* **Supplied information**:
-- ==== Sys2Proof/Syntax.lean ====
section
/-!
DEFINITION. The syntax of RECKON-CORE: the 29 commands of `spec/opcode_table.json` (R57), the
operand formats (R54), what decoding a record yields (R62), the response record (R55, R56), and the
inputs the block can receive (R237, U14).
-/

namespace Sys2Proof

/-- A command, with the operands its format reads (R54, R57); ports a format does not read have no
place here (R58, U10). One constructor per row of `spec/opcode_table.json`. -/
inductive Instr where
  /-- `WMULADD a, b, c`, op 0x10 (R80). -/
  | wmuladd (a b c : Word)
  /-- `WMODDIV a, c, m`, op 0x11 (R86). -/
  | wmoddiv (a c m : Word)
  /-- `ADD A, B`, op 0x20 (R100). -/
  | add (a b : Word64)
  /-- `SUB A, B`, op 0x21 (R102). -/
  | sub (a b : Word64)
  /-- `MULU A, v`, op 0x22 (R106). -/
  | mulu (a : Word64) (v : Word)
  /-- `MULS A, v`, op 0x23, `v` read as two's complement (R108). -/
  | muls (a : Word64) (v : Word)
  /-- `MUL64 A, B`, op 0x24 (R110). -/
  | mul64 (a b : Word64)
  /-- `DIVU A, v`, op 0x25 (R112). -/
  | divu (a : Word64) (v : Word)
  /-- `DIVS A, v`, op 0x26, `v` read as two's complement (R116). -/
  | divs (a : Word64) (v : Word)
  /-- `NEG A`, op 0x27 (R104). -/
  | neg (a : Word64)
  /-- `SHL A, n`, op 0x28 (R130). -/
  | shl (a : Word64) (n : Word)
  /-- `SHR A, n`, op 0x29 (R132). -/
  | shr (a : Word64) (n : Word)
  /-- `ROTL A, n`, op 0x2A (R134). -/
  | rotl (a : Word64) (n : Word)
  /-- `ROTR A, n`, op 0x2B (R136). -/
  | rotr (a : Word64) (n : Word)
  /-- `SIGN A`, op 0x2C (R140). -/
  | sign (a : Word64)
  /-- `CMPS A, B`, op 0x2D (R142). -/
  | cmps (a b : Word64)
  /-- `CMPU A, B`, op 0x2E (R144). -/
  | cmpu (a b : Word64)
  /-- `TOU32 A`, op 0x2F (R146). -/
  | tou32 (a : Word64)
  /-- `CVTU x`, op 0x30 (R148). -/
  | cvtu (x : Word)
  /-- `CVTS x`, op 0x31, `x` read as two's complement (R150). -/
  | cvts (x : Word)
  /-- `MK64 h, l`, op 0x32 (R152). -/
  | mk64 (h l : Word)
  /-- `RCONS seed`, op 0x40 (R162). -/
  | rcons (seed : Word)
  /-- `RSEED s`, op 0x41 (R164). -/
  | rseed (seed : Word)
  /-- `RRESET`, op 0x42 (R166). -/
  | rreset
  /-- `RNEXT64`, op 0x43 (R168). -/
  | rnext64
  /-- `RNEXT32`, op 0x44 (R170). -/
  | rnext32
  /-- `NBIND`, op 0x50 (R182). -/
  | nbind
  /-- `NSEED s`, op 0x51 (R184). -/
  | nseed (seed : Word)
  /-- `NSELECT n, maxMisses`, op 0x52 (R186). -/
  | nselect (n maxMisses : Word)
deriving DecidableEq, Repr

/-- The seven operand formats of R54: which ports a command reads. -/
inductive Format where
  /-- No port. -/
  | N
  /-- `p0`, a scalar. -/
  | S
  /-- `p0`, `p1`, two scalars. -/
  | SS
  /-- `p0`, `p1`, `p2`, three scalars. -/
  | T
  /-- `A = W(p0, p1)`. -/
  | A
  /-- `A = W(p0, p1)` and a scalar `p2`. -/
  | AV
  /-- `A = W(p0, p1)` and `B = W(p2, p3)`. -/
  | AB
deriving DecidableEq, Repr

/-- What a record decodes to: one of the 29 commands, or `illegal(op)` (R62). -/
inductive Decoded where
  | command (i : Instr)
  | illegal (op : OpCode)
deriving DecidableEq, Repr

/-- The response's status (R56); `status = 3` is never produced and has no name here (U9). -/
inductive Status where
  /-- `OK`, code 0: the command did what its rule says. -/
  | ok
  /-- `ILLEGAL_OP`, code 1 (R201). -/
  | illegalOp
  /-- `UNBOUND`, code 2 (R202). -/
  | unbound
deriving DecidableEq, Repr

/-- One response: a status and the two 32-bit result ports (R21, R55). -/
structure Response where
  status : Status
  r0 : Word
  r1 : Word
deriving DecidableEq, Repr

/-- One input to the block: what the host or the reset source does (R237, U14). -/
inductive Input where
  /-- The host presents a command record (R53, R238). -/
  | command (record : CommandRecord)
  /-- The reset event, between two commands (R220). -/
  | reset
  /-- The reset event while the command of this record is running (R222). -/
  | resetDuring (record : CommandRecord)
deriving DecidableEq, Repr

end Sys2Proof
end

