-- ==== Sys2Proof/Machine/WordArith.lean ====
section
/-!
DEFINITION. The Word64 arithmetic commands (`spec/41_word64_arith.md`). Status is always `OK`; no
state is read or written but the response.
-/

namespace Sys2Proof.Machine

/-- `ADD A, B` (R100). -/
def execAdd (a b : Word64) (s : State) : Host.Outcome State Fault Refusal :=
  .next (answer64 (add64 a b) s)

/-- `SUB A, B` (R102). -/
def execSub (a b : Word64) (s : State) : Host.Outcome State Fault Refusal :=
  .next (answer64 (sub64 a b) s)

/-- `MULU A, v` (R106). -/
def execMulu (a : Word64) (v : Word) (s : State) : Host.Outcome State Fault Refusal :=
  .next (answer64 (mulScalar a v) s)

/-- `MULS A, v` (R108, R109). -/
def execMuls (a : Word64) (v : Word) (s : State) : Host.Outcome State Fault Refusal :=
  .next (answer64 (mulScalarSigned a v) s)

/-- `MUL64 A, B` (R110). -/
def execMul64 (a b : Word64) (s : State) : Host.Outcome State Fault Refusal :=
  .next (answer64 (mulWord64 a b) s)

/-- `DIVU A, v`, with the pass-through for `v <= 1` and no zero-divisor error (R112, R114). -/
def execDivu (a : Word64) (v : Word) (s : State) : Host.Outcome State Fault Refusal :=
  .next (answer64 (divScalar a v) s)

/-- `DIVS A, v`, signed in the divisor only (R116, R117); `v = -1` by the parameter (R118). -/
def execDivs (a : Word64) (v : Word) (s : State) : Host.Outcome State Fault Refusal :=
  .next (answer64 (divScalarSigned s.params.divsNeg1Negates a v) s)

/-- `NEG A` (R104). -/
def execNeg (a : Word64) (s : State) : Host.Outcome State Fault Refusal :=
  .next (answer64 (negate a) s)

end Sys2Proof.Machine
end

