-- ==== Sys2Proof/Laws/PerInstr.lean ====
section
/-!
SUPPORT. A fact about every command as syntax, one lemma per constructor: its `op` is not reserved
and its record carries that `op` (R57, R59).
-/

namespace Sys2Proof.Laws

/-- The record of `i` carries the `op` of `i`, and that `op` is none of the reserved values. -/
def EncodedOpcode.Statement (i : Instr) : Prop :=
  opField (encode i) = i.opcode ∧ opReserved i.opcode = false

theorem EncodedOpcode.wmuladd (a b c : Word) : EncodedOpcode.Statement (.wmuladd a b c) :=
  ⟨opField_packRecord _ _ _ _ _, rfl⟩

theorem EncodedOpcode.wmoddiv (a c m : Word) : EncodedOpcode.Statement (.wmoddiv a c m) :=
  ⟨opField_packRecord _ _ _ _ _, rfl⟩

theorem EncodedOpcode.add (a b : Word64) : EncodedOpcode.Statement (.add a b) :=
  ⟨opField_packRecord _ _ _ _ _, rfl⟩

theorem EncodedOpcode.sub (a b : Word64) : EncodedOpcode.Statement (.sub a b) :=
  ⟨opField_packRecord _ _ _ _ _, rfl⟩

theorem EncodedOpcode.mulu (a : Word64) (v : Word) : EncodedOpcode.Statement (.mulu a v) :=
  ⟨opField_packRecord _ _ _ _ _, rfl⟩

theorem EncodedOpcode.muls (a : Word64) (v : Word) : EncodedOpcode.Statement (.muls a v) :=
  ⟨opField_packRecord _ _ _ _ _, rfl⟩

theorem EncodedOpcode.mul64 (a b : Word64) : EncodedOpcode.Statement (.mul64 a b) :=
  ⟨opField_packRecord _ _ _ _ _, rfl⟩

theorem EncodedOpcode.divu (a : Word64) (v : Word) : EncodedOpcode.Statement (.divu a v) :=
  ⟨opField_packRecord _ _ _ _ _, rfl⟩

theorem EncodedOpcode.divs (a : Word64) (v : Word) : EncodedOpcode.Statement (.divs a v) :=
  ⟨opField_packRecord _ _ _ _ _, rfl⟩

theorem EncodedOpcode.neg (a : Word64) : EncodedOpcode.Statement (.neg a) :=
  ⟨opField_packRecord _ _ _ _ _, rfl⟩

theorem EncodedOpcode.shl (a : Word64) (n : Word) : EncodedOpcode.Statement (.shl a n) :=
  ⟨opField_packRecord _ _ _ _ _, rfl⟩

theorem EncodedOpcode.shr (a : Word64) (n : Word) : EncodedOpcode.Statement (.shr a n) :=
  ⟨opField_packRecord _ _ _ _ _, rfl⟩

theorem EncodedOpcode.rotl (a : Word64) (n : Word) : EncodedOpcode.Statement (.rotl a n) :=
  ⟨opField_packRecord _ _ _ _ _, rfl⟩

theorem EncodedOpcode.rotr (a : Word64) (n : Word) : EncodedOpcode.Statement (.rotr a n) :=
  ⟨opField_packRecord _ _ _ _ _, rfl⟩

theorem EncodedOpcode.sign (a : Word64) : EncodedOpcode.Statement (.sign a) :=
  ⟨opField_packRecord _ _ _ _ _, rfl⟩

theorem EncodedOpcode.cmps (a b : Word64) : EncodedOpcode.Statement (.cmps a b) :=
  ⟨opField_packRecord _ _ _ _ _, rfl⟩

theorem EncodedOpcode.cmpu (a b : Word64) : EncodedOpcode.Statement (.cmpu a b) :=
  ⟨opField_packRecord _ _ _ _ _, rfl⟩

theorem EncodedOpcode.tou32 (a : Word64) : EncodedOpcode.Statement (.tou32 a) :=
  ⟨opField_packRecord _ _ _ _ _, rfl⟩

theorem EncodedOpcode.cvtu (x : Word) : EncodedOpcode.Statement (.cvtu x) :=
  ⟨opField_packRecord _ _ _ _ _, rfl⟩

theorem EncodedOpcode.cvts (x : Word) : EncodedOpcode.Statement (.cvts x) :=
  ⟨opField_packRecord _ _ _ _ _, rfl⟩

theorem EncodedOpcode.mk64 (h l : Word) : EncodedOpcode.Statement (.mk64 h l) :=
  ⟨opField_packRecord _ _ _ _ _, rfl⟩

theorem EncodedOpcode.rcons (seed : Word) : EncodedOpcode.Statement (.rcons seed) :=
  ⟨opField_packRecord _ _ _ _ _, rfl⟩

theorem EncodedOpcode.rseed (seed : Word) : EncodedOpcode.Statement (.rseed seed) :=
  ⟨opField_packRecord _ _ _ _ _, rfl⟩

theorem EncodedOpcode.rreset : EncodedOpcode.Statement (.rreset) :=
  ⟨opField_packRecord _ _ _ _ _, rfl⟩

theorem EncodedOpcode.rnext64 : EncodedOpcode.Statement (.rnext64) :=
  ⟨opField_packRecord _ _ _ _ _, rfl⟩

theorem EncodedOpcode.rnext32 : EncodedOpcode.Statement (.rnext32) :=
  ⟨opField_packRecord _ _ _ _ _, rfl⟩

theorem EncodedOpcode.nbind : EncodedOpcode.Statement (.nbind) :=
  ⟨opField_packRecord _ _ _ _ _, rfl⟩

theorem EncodedOpcode.nseed (seed : Word) : EncodedOpcode.Statement (.nseed seed) :=
  ⟨opField_packRecord _ _ _ _ _, rfl⟩

theorem EncodedOpcode.nselect (n maxMisses : Word) :
    EncodedOpcode.Statement (.nselect n maxMisses) :=
  ⟨opField_packRecord _ _ _ _ _, rfl⟩

end Sys2Proof.Laws
end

* **Work instructions**: The lines from the one containing "theorem EncodedOpcode.rcons (seed" through the final line of the listing above are all you should set down, exactly as written.

* **Problem solution**:
theorem EncodedOpcode.rcons (seed : Word) : EncodedOpcode.Statement (.rcons seed) :=
  ⟨opField_packRecord _ _ _ _ _, rfl⟩

theorem EncodedOpcode.rseed (seed : Word) : EncodedOpcode.Statement (.rseed seed) :=
  ⟨opField_packRecord _ _ _ _ _, rfl⟩

theorem EncodedOpcode.rreset : EncodedOpcode.Statement (.rreset) :=
  ⟨opField_packRecord _ _ _ _ _, rfl⟩

theorem EncodedOpcode.rnext64 : EncodedOpcode.Statement (.rnext64) :=
  ⟨opField_packRecord _ _ _ _ _, rfl⟩

theorem EncodedOpcode.rnext32 : EncodedOpcode.Statement (.rnext32) :=
  ⟨opField_packRecord _ _ _ _ _, rfl⟩

theorem EncodedOpcode.nbind : EncodedOpcode.Statement (.nbind) :=
  ⟨opField_packRecord _ _ _ _ _, rfl⟩

theorem EncodedOpcode.nseed (seed : Word) : EncodedOpcode.Statement (.nseed seed) :=
  ⟨opField_packRecord _ _ _ _ _, rfl⟩

theorem EncodedOpcode.nselect (n maxMisses : Word) :
    EncodedOpcode.Statement (.nselect n maxMisses) :=
  ⟨opField_packRecord _ _ _ _ _, rfl⟩

end Sys2Proof.Laws
end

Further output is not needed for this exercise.